Diagnosis
Fever, RUQ pain and abscess in the liver on CT or US. It is always annoying how often patients lack RUQ pain, around a third (PubMed). Lab findings usually not abnormal enough to help.
Epidemiologic Risks
Most occur from an underlying biliary disease of any kind, other causes include downstream from colon pathology (especially appendicitis and diverticulitis), hematogenous, and bad luck.

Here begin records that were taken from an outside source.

-- ==== Sys2Proof/Machine/StateKeep.lean ====
section
/-! DEFINITION. Machine/StateKeep.lean: Keep, its fuses and settings, Turret's settings, and the phases of a start (11_firmware_and_bring_up). -/
namespace Sys2Proof.Machine

/-- A key of the operator key table (R381, R383). -/
structure OpKey where
  id : Nat
  /-- Ed25519 public key, 32 B as a little-endian number -/
  pub : Nat
  roles : Nat
  /-- last `COUNTER` accepted -/
  counter : Nat
  deriving DecidableEq, Repr, Inhabited

/-- What the image store holds: a bundle that passed R376 when Keep wrote it (R374, R378). -/
structure BundleInfo where
  version : Nat
  minRev : Nat
  maxRev : Nat
  svn : Nat
  key : Nat
  /-- section hashes of types 1 to 4, each 64 B as a little-endian number -/
  hashes : List Nat
  /-- the bundle itself -/
  bytes : List Byte
  deriving DecidableEq, Repr, Inhabited

/-- An `IMAGE_UPDATE` whose write is in progress (R378). -/
structure ImageWrite where
  channel : Nat
  slot : Nat
  bundle : BundleInfo
  activate : Bool
  deriving DecidableEq, Repr, Inhabited

/-- Keep, fuses, settings and bring-up. -/
structure KeepSt where
  /-- fuse `SERIAL`; 64 bits; R371; reset: fuse (log 2) -/
  serial : Nat := 0
  /-- fuse `ORDERING`; 8 bits; R371; reset: fuse (log 2) -/
  ordering : Nat := 4
  /-- fuse `REVISION`; 16 bits; R371; reset: fuse (log 2) -/
  revision : Nat := 0
  /-- fuse `IDENTITY_SEED`; 256 bits; R371; reset: fuse (log 2) -/
  seed : Nat := 0
  /-- blown fuses of `SECURITY_VERSION`; 0 to 64; R371; reset: fuse (log 2) -/
  svn : Nat := 0
  /-- fuse `KEY_REVOKED`; 4 bits; R371; reset: fuse (log 2) -/
  revoked : Nat := 0
  /-- defect map, disabled cores (16 B); R372; reset: fuse (log 2) -/
  disabled : List Nat := [64, 65, 66, 67, 64, 65, 66, 67, 64, 65, 66, 67, 64, 65, 66, 67]
  /-- defect map, spare lanes (bytes 0 to 11); R372; reset: fuse (log 2) -/
  spares : List Nat := List.replicate 12 31
  /-- defect map, HBM4E row remaps (4,096 x stack + entry); 32 bits; R372; reset: fuse (log 2) -/
  hbmRemap : Tab Nat := []
  /-- defect map, LPDDR6 row remaps (256 x package + entry); 32 bits; R372; reset: fuse (log 2) -/
  lpRemap : Tab Nat := []
  /-- image store: the bundle it holds, if it holds one; R377; reset: DESIGN CHOICE a bundle of version 0 (log 6) -/
  bundle : Option BundleInfo := some ⟨0, 0, 0xFFFF, 0, 0, [0, 0, 0, 0], []⟩
  /-- the bundle that the present start runs; none on the ROM recovery path; R376, R385; reset none -/
  running : Option BundleInfo := none
  /-- `IMAGE_UPDATE` write in progress; R378; reset none -/
  imageWrite : Option ImageWrite := none
  /-- operator key table; 16 entries; R381; reset: DESIGN CHOICE empty (log 1) -/
  keys : List OpKey := []
  /-- expected-topology record, 640 B; R395; reset: DESIGN CHOICE none (log 1) -/
  topology : Option (List Byte) := none
  /-- `BOOT_COUNT`; 32 bits; R386; reset: DESIGN CHOICE 0 (log 1) -/
  bootCount : Nat := 0
  /-- `BRINGUP_STATUS.PHASE`; 4 bits; R389; reset 0 -/
  phase : Nat := 0
  /-- `BRINGUP_STATUS.START_TYPE`; 2 bits; R389; reset 0 -/
  startType : Nat := 0
  /-- `BRINGUP_STATUS.READY`; R389; reset 0 -/
  ready : Bool := false
  /-- `BRINGUP_STATUS.FAILED`; R389; reset 0 -/
  failed : Bool := false
  /-- `BRINGUP_STATUS.CAUSE`; 8 bits; R389; reset 0 -/
  cause : Nat := 0
  /-- `BRINGUP_STATUS.DETAIL`; 8 bits; R389; reset 0 -/
  detail : Nat := 0
  /-- instant of the start; `BRINGUP_TIME` counts from it; R389; reset none (BRINGUP_TIME 0) -/
  startAt : Option Nat := none
  /-- `BRINGUP_TIME` held at `READY` or `FAILED`; 32 bits; R389; reset: not held -/
  heldMs : Option Nat := none
  /-- time excluded from the limit so far, and since when time is being excluded; R398; reset 0 -/
  excluded : Nat := 0
  /-- since when time is being excluded from the limit; R398; reset none -/
  excludeFrom : Option Nat := none
  /-- fast starts since the last full test; R387; reset: DESIGN CHOICE 0 (log 1) -/
  fastStarts : Nat := 0
  /-- the compute rails were removed by the supply, by PWR_EN or by DARK since the last start; R387; reset: DESIGN CHOICE yes (log 1) -/
  railsRemoved : Bool := true
  /-- the previous start ended in `FAILED`; R387; reset: DESIGN CHOICE no (log 1) -/
  prevFailed : Bool := false
  /-- saved training by part (stack k, 16 + package, 64 + port, 72 + Ethernet port), with its training-table version; R392; reset: DESIGN CHOICE none (log 1) -/
  trained : List (Nat × Nat) := []
  /-- powered hours at each part's last full training; 32 bits; R462; reset: DESIGN CHOICE 0 (log 1) -/
  trainedAt : Tab Nat := []
  /-- Turret has started (phase 3); R388; reset no -/
  turretUp : Bool := false
  /-- LPDDR6 packages have left self-refresh or trained (phase 3); R388; reset no -/
  lpUp : Bool := false
  /-- the journal drain of phase 3 has ended in this start; R388, R391; reset no -/
  drained : Bool := false
  /-- the tier-3 map is rebuilt (phase 3); R206, R388; reset no -/
  mapBuilt : Bool := false
  /-- phase 4 has powered and trained; R388; reset no -/
  spiresUp : Bool := false
  /-- cores whose runtime fetch is done (phase 4); R394; reset none -/
  fetched : List Nat := []
  /-- phase 5 has ended; R388; reset no -/
  tested : Bool := false
  /-- phase 6 has begun its training; R388; reset no -/
  linked : Bool := false
  /-- `BOOT_PATH` of the attestation report: 0 bundle, 1 ROM recovery, 2 service mode; R385; reset 0 (DESIGN CHOICE, log 1) -/
  bootPath : Nat := 0
  /-- `SERVICE_MODE` `ENTER` accepted: waiting for the tick (1) or for the flush (2); R380; reset 0 -/
  entering : Nat := 0
  /-- time of Turret's last heartbeat; R369; reset 0 (DESIGN CHOICE, log 1) -/
  heartbeat : Nat := 0
  /-- instant at which the training of phase 6 began; R396; reset none -/
  linksAt : Option Nat := none
  /-- Ethernet ports and halves that gained link, by h, with the time; R396 -/
  linkSince : Tab Nat := []
  /-- plane ports that have failed a full training since the start; R396; reset none -/
  failedTraining : List Nat := []
  /-- plane ports that have reached `ACTIVE` since the start; R396; reset none -/
  wasActive : List Nat := []
  /-- partition count in force, persistent in tier 3; R28; reset 1 -/
  partitions : Nat := 1
  /-- `GENERATION` of the next fetch; 32 bits; R394; reset 0 (DESIGN CHOICE, log 1) -/
  generation : Nat := 0
  /-- context ID last assigned; 12 bits; R69; reset 0, the first assigned is 1 -/
  lastCtx : Nat := 0
  deriving DecidableEq, Repr, Inhabited

end Sys2Proof.Machine
end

C. albicans and other fungi can occur in the neutropenic and if aspergillus occurs in a young person for no reason, think of Chronic Granulomatous Disease.
Diabetics are also at risk especially with Klebsiella (PubMed).
PPIs increase the risk of liver abscess and mortality (PubMed).
Microbiology
Pyogenic: often mixed: E. coli + Streptococci (especially milleri group) + anaerobes.
Occasionally S. aureus.
Mono-bacterial infections with Klebsiella pneumoniae (the hyper-viscous kind) are not uncommon, especially in diabetics (PubMed). About 10% of Klebsiella liver abscess will have a metastatic complication, most often eyes and lung (PubMed). There may be an association between Klebsiella liver abscesses and malignancy (PubMed).
Amoebic: E. histolytica.
Candida: Hmmmm. Candida? Yep. Candida, especially C. albicans after a prolonged course of neutropenic fever.
AIDS: Bartonella (aka cat scratch disease), especially in HIV disease.
There is a syndrome of aseptic liver abscesses, an autoimmune disease most often associated with IBD and related to Sweets, pyoderma gangrenosum and Behçet disease (PubMed).
Empiric Therapy
I prefer a third-generation cephalosporin PLUS metronidazole.
Alternatives include a carbapenem OR penicillin/beta-lactamase inhibitors OR a quinolone PLUS metronidazole. Clindamycin can be substituted for the metronidazole.
Drain (if < 2-3 cm, probably can take care of it medically) PLUS antibiotics if bacterial
Antibiotics alone if amoebic.
Candida, probably lipid-based amphotericin B.
Duration? Until it is better. I go until radiographic resolution. Usually 4,6,8 weeks of antibiotics, iv or po depending on what grows and how well it has been drained.
Pearls
Patients with CGD associated liver abscesses do better with steroids (PubMed).
There is no way to tell the difference clinically or radiographically between bacterial and amoebic abscesses(Pubmed).
Culture negative abscesses seem to do as well as those that grow something (Pubmed).
Curious Cases
Relevant links to my Medscape blog
Good time are slowing fading away
Great Ideas Disproved by Reality Yet Again
Probably Not Relevant But Fun to Think About
Last Update: 06/18/19.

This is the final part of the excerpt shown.